The task = Please restate exactly what appears in the records below from the first line to the line where "namespace Sys2Proof" is, that line included.

START Data records

-- ==== Sys2Proof/Decode.lean ====
section
/-! DEFINITION. The opcode table, the decoder (total on any list of bytes, rejecting by name) and after it the encoder.
Decoder and encoder take the table as an argument, because R68 makes 19 of its 23 bytes open parameters;
`Config.opcode` is the table with the values R67 and R68 give. -/

namespace Sys2Proof

/-- The opcode table as a parameter: the byte of each mnemonic (R68, R92). -/
abbrev OpcodeTable := Mnemonic → Byte

/-- The opcode bytes. HLT, LDI, PRN and MUL are the source's (R67); the other 19 are the defaults
of the parameters `OPC_<mnemonic>` of R68 (PRESUMED: the LS-8 family's values, and the spec's own for ADDI; log entry 2). -/
def Config.opcode : OpcodeTable
  | .hlt => 0x01
  | .ldi => 0x82
  | .prn => 0x47
  | .mul => 0xA2
  | .add => 0xA0
  | .sub => 0xA1
  | .div => 0xA3
  | .mod => 0xA4
  | .and => 0xA8
  | .or => 0xAA
  | .xor => 0xAB
  | .not => 0x69
  | .shl => 0xAC
  | .shr => 0xAD
  | .addi => 0xAE
  | .cmp => 0xA7
  | .jmp => 0x54
  | .jeq => 0x55
  | .jne => 0x56
  | .push => 0x45
  | .pop => 0x46
  | .call => 0x50
  | .ret => 0x11

/-- The four instruction formats of R61. -/
inductive Format where
  /-- `Z`: the opcode byte alone. -/
  | Z
  /-- `R`: a register index. -/
  | R
  /-- `RR`: two register indices. -/
  | RR
  /-- `RI`: a register index and an immediate. -/
  | RI
  deriving DecidableEq, Repr

/-- The format of each table entry (R61). -/
def Mnemonic.format : Mnemonic → Format
  | .hlt => .Z
  | .ldi => .RI
  | .prn => .R
  | .mul => .RR
  | .add => .RR
  | .sub => .RR
  | .div => .RR
  | .mod => .RR
  | .and => .RR
  | .or => .RR
  | .xor => .RR
  | .not => .R
  | .shl => .RR
  | .shr => .RR
  | .addi => .RI
  | .cmp => .RR
  | .jmp => .R
  | .jeq => .R
  | .jne => .R
  | .push => .R
  | .pop => .R
  | .call => .R
  | .ret => .Z

/-- The number of operand bytes a format declares (R60, R61). -/
def Format.operandCount : Format → Nat
  | .Z => 0
  | .R => 1
  | .RR => 2
  | .RI => 2

/-- The operand count of a table entry: the instruction is `1 + operandCount` bytes long (R60, R62). -/
def Mnemonic.operandCount (m : Mnemonic) : Nat := m.format.operandCount

/-- The operand count of an instruction. -/
def Instr.operandCount (i : Instr) : Nat := i.mnemonic.operandCount

/-- The entries of the table in the order of spec/opcode_table.json. -/
def Mnemonic.all : List Mnemonic :=
  [.hlt, .ldi, .prn, .mul, .add, .sub, .div, .mod,
   .and, .or, .xor, .not, .shl, .shr, .addi, .cmp,
   .jmp, .jeq, .jne, .push, .pop, .call, .ret]

/-- Decode phase (R83): the table entry whose byte is `op`, by the whole byte (R63); none if there is none (R70). -/
def OpcodeTable.lookup (t : OpcodeTable) (op : Byte) : Option Mnemonic :=
  Mnemonic.all.find? fun m => t m == op

/-- The instruction of a table entry with operand bytes `a` and `b`; a byte the entry does not declare is dropped (R84). -/
def Mnemonic.build (m : Mnemonic) (a b : Byte) : Instr :=
  match m with
  | .hlt => .hlt
  | .ldi => .ldi a b
  | .prn => .prn a
  | .mul => .mul a b
  | .add => .add a b
  | .sub => .sub a b
  | .div => .div a b
  | .mod => .mod a b
  | .and => .and a b
  | .or => .or a b
  | .xor => .xor a b
  | .not => .not a
  | .shl => .shl a b
  | .shr => .shr a b
  | .addi => .addi a b
  | .cmp => .cmp a b
  | .jmp => .jmp a
  | .jeq => .jeq a
  | .jne => .jne a
  | .push => .push a
  | .pop => .pop a
  | .call => .call a
  | .ret => .ret

/-- Why a byte string holds no instruction. -/
inductive DecodeError where
  /-- There is no opcode byte (R82: the fetch lies outside the memory). -/
  | noOpcode
  /-- The opcode byte is not in the table (R70). -/
  | invalidOpcode (op : Byte)
  /-- The bytes end before a declared operand byte (R85). -/
  | truncated (m : Mnemonic)
  deriving DecidableEq, Repr

/-- The operand bytes an entry declares, and only those, taken from the bytes after the opcode (R84);
`none` where they run out (R85). -/
def Mnemonic.takeOperands (m : Mnemonic) (bytes : List Byte) : Option (Instr × List Byte) :=
  match m.operandCount, bytes with
  | 0, rest => some (m.build 0 0, rest)
  | 1, a :: rest => some (m.build a 0, rest)
  | 2, a :: b :: rest => some (m.build a b, rest)
  | _, _ => none

/-- The instruction at the head of a byte string and the bytes after it.
The opcode is looked up before any operand byte is needed (R83 before R85). -/
def decodeWith (t : OpcodeTable) : List Byte → Except DecodeError (Instr × List Byte)
  | [] => .error .noOpcode
  | op :: bytes =>
    match t.lookup op with
    | none => .error (.invalidOpcode op)
    | some m =>
      match m.takeOperands bytes with
      | none => .error (.truncated m)
      | some found => .ok found

/-- The decoder of the unit. -/
def decode (bytes : List Byte) : Except DecodeError (Instr × List Byte) :=
  decodeWith Config.opcode bytes

/-- The operand bytes of an instruction, in address order (R43, R61). -/
def Instr.operandBytes : Instr → List Byte
  | .hlt => []
  | .ldi a b => [a, b]
  | .prn a => [a]
  | .mul a b => [a, b]
  | .add a b => [a, b]
  | .sub a b => [a, b]
  | .div a b => [a, b]
  | .mod a b => [a, b]
  | .and a b => [a, b]
  | .or a b => [a, b]
  | .xor a b => [a, b]
  | .not a => [a]
  | .shl a b => [a, b]
  | .shr a b => [a, b]
  | .addi a b => [a, b]
  | .cmp a b => [a, b]
  | .jmp a => [a]
  | .jeq a => [a]
  | .jne a => [a]
  | .push a => [a]
  | .pop a => [a]
  | .call a => [a]
  | .ret => []

/-- The bytes of an instruction at increasing addresses: the opcode, then the operands (R60, R61). -/
def encodeWith (t : OpcodeTable) (i : Instr) : List Byte :=
  t i.mnemonic :: i.operandBytes

/-- The encoder of the unit. -/
def encode (i : Instr) : List Byte := encodeWith Config.opcode i

/-- The longest instruction, in bytes (R60). -/
def maxInstrBytes : Nat := 3

/-- The bytes of an opcode-table word: byte k is bits 8k+7 to 8k of `w`, the first byte lowest (R63);
the bits at and above `nbits` are 0. -/
def tableWordBytes (nbits w : Nat) : List Byte :=
  (List.range maxInstrBytes).map fun k => BitVec.ofNat 8 ((w % 2 ^ nbits) / 2 ^ (8 * k))

/-- The instruction the decoder reads from the bytes of an opcode-table word. -/
def decodeTableWord (nbits w : Nat) : Option Instr :=
  match decode (tableWordBytes nbits w) with
  | .ok (i, _) => some i
  | .error _ => none

end Sys2Proof
end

END Data records

Task output =
-- ==== Sys2Proof/Decode.lean ====
section
/-! DEFINITION. The opcode table, the decoder (total on any list of bytes, rejecting by name) and after it the encoder.
Decoder and encoder take the table as an argument, because R68 makes 19 of its 23 bytes open parameters;
`Config.opcode` is the table with the values R67 and R68 give. -/

namespace Sys2Proof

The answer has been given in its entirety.